[[ EXERCISE DATA, beginning ]]

/-! ## The byte rows (95_test_vectors.md 3.1) -/

theorem test_sof_stores_preamble :
    bufOf (exec .byteSof { master 0 [] with block := some (blockAt .master 0 ⟨0x00#8, 0x04#8, 0x00#8, 0x01#8, 0xAA#8⟩) }) = some slot4 := by decide
theorem test_hunt_discard_one_bit_off : traceOf (exec (.byteHuntDiscard 0x68#8) (master 0 [])) = some [.diag (.syncError 0x68#8)] := by decide
theorem test_data_stores_preamble_value :
    bufOf (exec (.byteData 0x69#8) (master 2 [])) = some ⟨0x69#8, 0x04#8, 0x69#8, 0x01#8, 0xAA#8⟩ := by decide
theorem test_last_asserts : traceOf (exec (.byteLast 0x6E#8) (master 4 [])) = some [.assertKey 0x0004#16] := by decide
theorem test_last_stores : bufOf (exec (.byteLast 0x6E#8) (master 4 [])) = some ⟨0x69#8, 0x04#8, 0x00#8, 0x01#8, 0x6E#8⟩ := by decide
theorem test_rxbyte_preamble_as_checksum :
    traceOf (exec (.rxbyte 0x69#8) (master 4 [])) =
      some [.diag (.checksumMismatch ⟨0x69#8, 0x04#8, 0x00#8, 0x01#8, 0x69#8⟩ 0x6E#8 0x69#8)] := by decide
theorem test_rxbyte_advances : idxOf (exec (.rxbyte 0x01#8) (master 3 [])) = some 4 := by decide

/-! ## Events (95_test_vectors.md 3.2, 3.3) -/

/-- V3.3 up to the lost frame: a preamble value inside the garbage swallows the next preamble. -/
theorem test_tick_master_false_lock :
    traceOf (exec .tickMaster (master 0 [0x00#8, 0x69#8, 0x69#8, 0x04#8, 0x00#8, 0x00#8, 0x6D#8])) =
      some [.diag (.syncError 0x00#8),
        .diag (.checksumMismatch ⟨0x69#8, 0x69#8, 0x04#8, 0x00#8, 0x00#8⟩ 0xD6#8 0x00#8), .diag (.syncError 0x6D#8)] := by decide

/-- P4: a tick may end inside a frame. -/
theorem test_tick_master_partial_frame : idxOf (exec .tickMaster (master 4 [0x6E#8, 0x69#8])) = some 1 := by decide

theorem test_tick_slave_leaves_rxq : rxqOf (exec .tickSlave { slave with rxq := [0x69#8, 0x04#8] }) = some [0x69#8, 0x04#8] := by decide
theorem test_keyevt_slave_macro_release :
    traceOf (exec (.keyevtSlave 0xFFFF#16 false) slave) = some [.tx 0x69#8, .tx 0xFF#8, .tx 0xFF#8, .tx 0x00#8, .tx 0x67#8] := by decide
theorem test_keyevt_slave_gap : traceOf (exec (.keyevtSlave 0xFFEF#16 true) slave) = some [] := by decide
theorem test_keyevt_master : traceOf (exec (.keyevtMaster 0xFFF0#16 true) (master 0 [])) = some [] := by decide
theorem test_reset_discards_partial_frame : idxOf (exec (.reset .master) (master 3 [0x01#8])) = some 0 := by decide
theorem test_reset_keeps_rxq : rxqOf (exec (.reset .slave) (master 3 [0x01#8])) = some [0x01#8] := by decide
theorem test_reset_from_power_on : idxOf (exec (.reset .slave) State.powerOn) = some 0 := by decide

/-! ## Steps -/

theorem test_step_selects_row_by_idx :
    bufOf (step { master 1 [] with inputs := [.byte 0x07#8] }) = some ⟨0x69#8, 0x07#8, 0x00#8, 0x01#8, 0xAA#8⟩ := by decide
theorem test_step_runs_word_first : traceOf (step (State.reset.withFetchWord 40 0x690400016E)) = some [.assertKey 0x0004#16] := by decide
theorem test_step_runs_byte_first : idxOf (step (State.reset.withFetchWord 8 0x69)) = some 1 := by decide
theorem test_step_arrival : rxqOf (step { master 0 [0x01#8] with inputs := [frameArrival 0x0004#16 true] }) =
    some [0x01#8, 0x69#8, 0x04#8, 0x00#8, 0x01#8, 0x6E#8] := by decide
theorem test_link_carries_only_new_bytes :
    (Link.transfer id { slave := { slave with trace := [.tx 0x01#8, .tx 0x02#8] }, master := master 0 [], carried := 1 }).master.rxq
      = [0x02#8] := by decide

/-! ## Witnesses: for each statement with hypotheses, a state and operands that meet them together -/

theorem witness_OperationsBeforeResetAreRefused : State.powerOn.block = none ∧ ∀ r, Instr.tickMaster ≠ .reset r := by
  exact ⟨rfl, fun _ => by simp⟩

/-- Serves every statement whose hypothesis is that the block has been RESET: EveryOperationCompletes, NoRunEverStops,
Checksum8ReturnsSumModulo256, EncodeReturnsPackedFrame, GenericFrameRowReturnsItsDecoding, RxbyteRunsTheSelectedRow, OutputsAreBounded. -/
theorem witness_block_after_reset : State.reset.block = some (Block.afterReset .master) ∧ slave.block = some (Block.afterReset .slave) := by
  decide

theorem witness_Checksum8Laws :
    [0x01#8, 0x02#8].Perm [0x02#8, 0x01#8] ∧ (0x00#8 ≠ 0xFF#8) ∧ (0x05#8 - 0x04#8) + (0x00#8 - 0x01#8) = 0#8 := by
  exact ⟨List.Perm.swap _ _ _, by decide, by decide⟩

theorem witness_DecodeTestsPreambleThenChecksum :
    (encodeFrame 0x0004#16 true).preamble = 0x69#8
      ∧ (0x69#8 + 0x04#8 + 0x00#8 + 0x01#8 : Byte) = 0x6E#8 ∧ (0x69#8 + 0x04#8 + 0x00#8 + 0x01#8 : Byte) ≠ 0x6F#8 ∧ (0x68#8 : Byte) ≠ 0x69#8 := by
  decide

theorem witness_EncodeImageIsTheCanonicalFrames : (0x0004#16, true) ≠ (0x0004#16, false) := by decide

theorem witness_ReencodingRestoresExactlyCanonicalFrames :
    decodeFrame ⟨0x69#8, 0x04#8, 0x00#8, 0xFF#8, 0x6C#8⟩ = .ok 0x0004#16 true
      ∧ isCanonicalFrame ⟨0x69#8, 0x04#8, 0x00#8, 0xFF#8, 0x6C#8⟩ = false
      ∧ decodeFrame ⟨0x69#8, 0x04#8, 0x00#8, 0x01#8, 0x6E#8⟩ = .ok 0x0004#16 true
      ∧ isCanonicalFrame ⟨0x69#8, 0x04#8, 0x00#8, 0x01#8, 0x6E#8⟩ = true := by decide

/-- Each clause of CorruptionIsReportedUnlessDifferencesCancel, and EverySingleBitFlipIsDetected: a valid frame; a corrupted byte 0;
differences that do not cancel; differences that do (95_test_vectors.md 2.3, `69 05 00 00 6E`). -/
theorem witness_corruption :
    isValidFrame ⟨0x69#8, 0x04#8, 0x00#8, 0x01#8, 0x6E#8⟩ = true
      ∧ (0x68#8 - 0x69#8 : Byte) ≠ 0#8
      ∧ ((0x04#8 - 0x04#8) + (0x00#8 - 0x00#8) + (0x01#8 - 0x01#8) - (0x6F#8 - 0x6E#8) : Byte) ≠ 0#8
      ∧ ((0x05#8 - 0x04#8) + (0x00#8 - 0x00#8) + (0x00#8 - 0x01#8) - (0x6E#8 - 0x6E#8) : Byte) = 0#8 := by decide

/-- The boundary values of R143 meet each clause's range. -/
theorem witness_ClassifyReturnsTheRange :
    (∀ c ∈ [0x0001#16, 0x00FE#16], 1 ≤ c.toNat ∧ c.toNat ≤ 0xFE) ∧ (∀ c ∈ [0xFFF0#16, 0xFFFF#16], 0xFFF0 ≤ c.toNat)
      ∧ (∀ c ∈ [0x0000#16, 0x00FF#16, 0x0100#16, 0xFFEF#16],
          c.toNat = 0 ∨ c.toNat = 0xFF ∨ (0x100 ≤ c.toNat ∧ c.toNat ≤ 0xFFEF)) := by simp

/-- Serves every statement about a Master: its block, its role, and the positions IDX = 0 and 1 to 4. -/
theorem witness_master :
    ∀ i : Idx, (master i []).block = some (blockAt .master i slot4) ∧ (blockAt .master i slot4).role = .master
      ∧ (blockAt .master i slot4).idx = i := by decide

/-- Serves every statement about a Slave. -/
theorem witness_slave : slave.block = some (Block.afterReset .slave) ∧ (Block.afterReset .slave).role = .slave := by decide

theorem witness_KeyFrameRowsDeliverOneHostAction :
    ∀ lo ∈ [0x01#8, 0xFE#8], 1 ≤ lo.toNat ∧ lo.toNat ≤ 0xFE ∧ ∀ p ∈ [0x01#8, 0xFF#8], p ≠ 0x00#8 := by decide

theorem witness_InvalidKeycodeFrameIsDroppedInSilence :
    ∀ x ∈ [(0x00#8, 0x00#8), (0x00#8, 0xFF#8), (0x01#8, 0x00#8), (0xFF#8, 0xEF#8)],
      x.1.toNat * 256 + x.2.toNat = 0 ∨ x.1.toNat * 256 + x.2.toNat = 0xFF
        ∨ (0x100 ≤ x.1.toNat * 256 + x.2.toNat ∧ x.1.toNat * 256 + x.2.toNat ≤ 0xFFEF) := by simp

theorem witness_BadChecksumFrameIsReportedOnce : (0x6F#8 : Byte) ≠ 0x69#8 + 0x04#8 + 0x00#8 + 0x01#8 := by decide

theorem witness_BadPreambleFrameIsReportedOnce : (0x68#8 : Byte) ≠ 0x69#8 := by decide

/-- Each clause of FramedoneDispatchesByDecodeAndClass. -/
theorem witness_FramedoneDispatchesByDecodeAndClass :
    (checksum8 [0x69#8, 0x04#8, 0x00#8, 0x01#8] ≠ 0x6F#8) ∧ (0x68#8 : Byte) ≠ 0x69#8
      ∧ (decodeFrame (encodeFrame 0x00FE#16 true) = .ok 0x00FE#16 true ∧ classify 0x00FE#16 = .standardKey)
      ∧ (decodeFrame (encodeFrame 0x0001#16 false) = .ok 0x0001#16 false ∧ classify 0x0001#16 = .standardKey)
      ∧ (decodeFrame (encodeFrame 0xFFF0#16 true) = .ok 0xFFF0#16 true ∧ classify 0xFFF0#16 = .remoteMacro 1)
      ∧ (decodeFrame (encodeFrame 0xFFEF#16 true) = .ok 0xFFEF#16 true ∧ classify 0xFFEF#16 = .invalid) := by decide

theorem witness_HuntingDiscardsOtherBytes : ∀ b ∈ [0x68#8, 0x6A#8, 0x00#8, 0xFF#8], b ≠ 0x69#8 := by decide

/-- Both clauses of RowsAlwaysMeanTheirBytes: a byte row away from its position, a frame row with operands its constraint refuses. -/
theorem witness_RowsAlwaysMeanTheirBytes :
    byteOfRow (.byteData 0x12#8) = some 0x12#8
      ∧ frameOfRow (.frameStdPress 0x00#8 0x01#8) = some ⟨0x69#8, 0x00#8, 0x00#8, 0x01#8, 0x6A#8⟩ := by decide

theorem witness_SlaveSendsDeliverableKeycodes :
    classify 0x00FE#16 = .standardKey ∧ classify 0xFFFF#16 = .remoteMacro 16 ∧ classify 0x00FF#16 = .invalid := by decide

theorem witness_MasterTickDrainsTheQueue : (master 0 []).rxq = [] ∧ (master 0 [0x69#8]).rxq = 0x69#8 :: [] := by decide

/-- RolesKeepToTheirSideOfTheLink and RoleIsChangedOnlyByReset, in each role. -/
theorem witness_roles :
    (∀ r, Instr.tickMaster ≠ .reset r) ∧ (∃ t, exec .tickMaster (master 0 [0x12#8]) = .next t)
      ∧ (∀ r, Instr.keyevtSlave 0x0004#16 true ≠ .reset r) ∧ (∃ t, exec (.keyevtSlave 0x0004#16 true) slave = .next t) :=
  ⟨fun _ => by simp, ⟨_, rfl⟩, fun _ => by simp, ⟨_, rfl⟩⟩

theorem witness_EveryStepKeepsTheInvariant :
    (master 4 []).inv = true ∧ ∃ t, step { master 4 [] with inputs := [.byte 0x6E#8] } = .next t :=
  ⟨by decide, ⟨_, rfl⟩⟩

theorem witness_RunningBlockNeverFailsThePreambleTest : (blockAt .master 4 slot4).Inv ∧ (blockAt .master 4 slot4).idx = 4 := by decide

theorem witness_RecordsAreNeverRead : ∃ t, exec (.rxbyte 0x12#8) (master 0 []) = .next t := ⟨_, rfl⟩

theorem witness_DiagnosticsAreTransparent :
    (master 0 []).trace.filter (fun a => !a.isDiag) = [Action.diag (.syncError 0x00#8)].filter (fun a => !a.isDiag)
      ∧ ∃ t, runSteps 1 { master 0 [0x12#8] with inputs := [.event .tick] } = .next t :=
  ⟨by decide, ⟨_, rfl⟩⟩

/-- Each clause of OutputsAreBounded has a next state. -/
theorem witness_OutputsAreBounded :
    (∃ t, exec (.rxbyte 0x6E#8) (master 4 []) = .next t) ∧ (∃ t, exec .framedone (master 4 []) = .next t)
      ∧ (∃ t, exec .tickMaster (master 4 [0x6E#8]) = .next t) ∧ (∃ t, exec (.keyevtSlave 0x0004#16 true) slave = .next t) :=
  ⟨⟨_, rfl⟩, ⟨_, rfl⟩, ⟨_, rfl⟩, ⟨_, rfl⟩⟩

/-- Two Masters at IDX = 2 that differ in every stale byte. -/
theorem witness_StaleBytesAreUnobservable :
    State.agree { master 2 [] with inputs := [.event .tick, .arrive [0x00#8]] }
        { master 2 [] with
          inputs := [.event .tick, .arrive [0x00#8]]
          block := some (blockAt .master 2 ⟨0x69#8, 0x04#8, 0x55#8, 0x55#8, 0x55#8⟩) }
      ∧ ∀ x ∈ [Input.event .tick, .arrive [0x00#8]], x.isEnvironment = true := by
  refine ⟨⟨⟨rfl, rfl, ?_⟩, rfl, rfl, rfl, rfl⟩, by decide⟩
  decide

theorem witness_ErrorLeavesTheReceiverHunting :
    (∃ t, exec (.rxbyte 0x12#8) (master 0 []) = .next t ∧ t.trace = (master 0 []).trace ++ [.diag (.syncError 0x12#8)])
      ∧ ∃ t d, exec (.rxbyte 0x00#8) (master 4 []) = .next t ∧ t.trace = (master 4 []).trace ++ [.diag d] :=
  ⟨⟨_, rfl, rfl⟩, ⟨_, _, rfl, rfl⟩⟩

/-- Two different schedules of one stream, with key events among them, as in P4. -/
theorem witness_TickScheduleIsUnobservable :
    arrivals [.arrive [0x69#8, 0x04#8], .event .tick, .event (.keyEvt 0x0004#16 true), .arrive [0x00#8], .event .tick]
        = arrivals [.arrive [0x69#8, 0x04#8, 0x00#8], .event .tick]
      ∧ (∀ x ∈ [Input.arrive [0x69#8], .event .tick, .event (.keyEvt 0x0004#16 true)], x.inSession = true)
      ∧ tickAfterLastArrival [.arrive [0x69#8, 0x04#8], .event .tick, .event (.keyEvt 0x0004#16 true), .arrive [0x00#8], .event .tick]
      ∧ tickAfterLastArrival [.arrive [0x69#8, 0x04#8, 0x00#8], .event .tick] :=
  ⟨by decide, by decide,
    ⟨[.arrive [0x69#8, 0x04#8], .event .tick, .event (.keyEvt 0x0004#16 true), .arrive [0x00#8]], [], rfl, rfl⟩,
    ⟨[.arrive [0x69#8, 0x04#8, 0x00#8]], [], rfl, rfl⟩⟩

theorem witness_AlignedFrameIsDispatched : isValidFrame (encodeFrame 0x0069#16 true) = true := by decide

theorem witness_FramesAroundCleanGarbageAreRecovered : ∀ b ∈ [0x00#8, 0xFF#8, 0x12#8], b ≠ 0x69#8 := by decide

theorem witness_PartialFramePersistsWithoutTimeout :
    (master 4 []).rxq = [] ∧ (∀ x ∈ [Input.event .tick, .event (.keyEvt 0x0004#16 true), .arrive []], x.inSession = true)
      ∧ arrivals [.event .tick, .event (.keyEvt 0x0004#16 true), .arrive []] = [] := by decide

/-- A Slave and a Master after RESET, with a list of one event of each class (P2, P3). -/
theorem witness_LinkDeliversExactlyTheDeliverableEvents :
    (Block.afterReset .slave).role = .slave ∧ (Block.afterReset .master).role = .master ∧ (Block.afterReset .master).idx = 0
      ∧ State.reset.rxq = []
      ∧ [(0x0004#16, true), (0xFFF7#16, false), (0x0100#16, true)].filterMap (fun e => deliveredAction e.1 e.2)
          = [.assertKey 0x0004#16, .raiseKeyEvent 0xFFF7#16 false] := by decide

/-- Every encoded row, at a position that selects it. -/
theorem witness_DecodeOfEncodeIsTheRow :
    ∀ x ∈ [(Instr.frameStdPress 0xFE#8 0xFF#8, (0 : Idx)), (.frameStdRelease 0x01#8, 4), (.frameMacro 0xF#16 0x00#8, 4),
        (.frameInvalidKc 0xFF#8 0x00#8 0x01#8, 4), (.frameBadsum 0x04#8 0x00#8 0x01#8 0x6F#8, 4),
        (.frameBadpre 0x68#8 0x04#8 0x00#8 0x01#8 0x6E#8, 4), (.byteSof, 0), (.byteHuntDiscard 0xFF#8, 0), (.byteData 0x69#8, 1),
        (.byteData 0x00#8, 3), (.byteLast 0x69#8, 4)],
      x.1.wf = true ∧ rowSelectedAt x.1 x.2 = true ∧ (encode x.1).isSome = true := by decide

theorem witness_EncodeOfDecodeIsTheBytes :
    decodeBytes 0 [0x69#8] = .ok .byteSof
      ∧ decodeBytes 4 [0x69#8, 0x04#8, 0x00#8, 0x01#8, 0x6E#8] = .ok (.frameStdPress 0x04#8 0x01#8) := by
  exact ⟨rfl, rfl⟩

/-- Each clause of FrameMapSelectsByBytePatterns, at the ends of the ranges of bytes 1 and 2. -/
theorem witness_FrameMapSelectsByBytePatterns :
    (0x68#8 : Byte) ≠ 0x69#8
      ∧ (∀ lo ∈ [0x01#8, 0xFE#8], (sealedFrame lo 0x00#8 0x01#8).cksum = 0x69#8 + lo + 0x00#8 + 0x01#8 ∧ lo ≠ 0x00#8 ∧ lo ≠ 0xFF#8)
      ∧ (∀ lo : Byte, lo ∈ [0xF0#8, 0xFF#8] → lo.extractLsb' 4 4 = 0xF#4)
      ∧ ((0xEF#8 : Byte).extractLsb' 4 4 ≠ 0xF#4) ∧ (∀ hi ∈ [0x01#8, 0xFE#8], hi ≠ 0x00#8 ∧ hi ≠ 0xFF#8) := by decide

/-- Each clause of StepRunsTheDecodedInstruction has a schedule that meets it. -/
theorem witness_StepRunsTheDecodedInstruction :
    decodeBytes (blockAt .master 4 slot4).idx [0x6E#8] = .ok (.byteLast 0x6E#8)
      ∧ decodeBytes (blockAt .master 4 slot4).idx (frameBytes (encodeFrame 0x0004#16 false)) = .ok (.frameStdRelease 0x04#8)
      ∧ { master 4 [] with inputs := [.byte 0x6E#8] }.inputs = .byte 0x6E#8 :: []
      ∧ { master 4 [] with inputs := [.frame slot4] }.inputs = .frame slot4 :: []
      ∧ { slave with inputs := [.apply (.classify 0xFFFF#16)] }.inputs = .apply (.classify 0xFFFF#16) :: []
      ∧ { State.powerOn with inputs := [.event (.reset .slave)] }.inputs = .event (.reset .slave) :: []
      ∧ { slave with inputs := [.event .tick] }.inputs = .event .tick :: []
      ∧ { master 0 [] with inputs := [.event .tick] }.inputs = .event .tick :: []
      ∧ { slave with inputs := [.event (.keyEvt 0xFFFF#16 true)] }.inputs = .event (.keyEvt 0xFFFF#16 true) :: []
      ∧ { master 0 [] with inputs := [.event (.keyEvt 0x0000#16 false)] }.inputs = .event (.keyEvt 0x0000#16 false) :: [] := by
  exact ⟨rfl, rfl, rfl, rfl, rfl, rfl, rfl, rfl, rfl, rfl⟩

[[ EXERCISE DATA, end ]]

PROMPT: Lines from the start of the records through the one containing "bufOf (exec .byteSof" are what should be retyped, exactly and in full, both ends included.

YOUR SOLUTION:
/-! ## The byte rows (95_test_vectors.md 3.1) -/

theorem test_sof_stores_preamble :
    bufOf (exec .byteSof { master 0 [] with block := some (blockAt .master 0 ⟨0x00#8, 0x04#8, 0x00#8, 0x01#8, 0xAA#8⟩) }) = some slot4 := by decide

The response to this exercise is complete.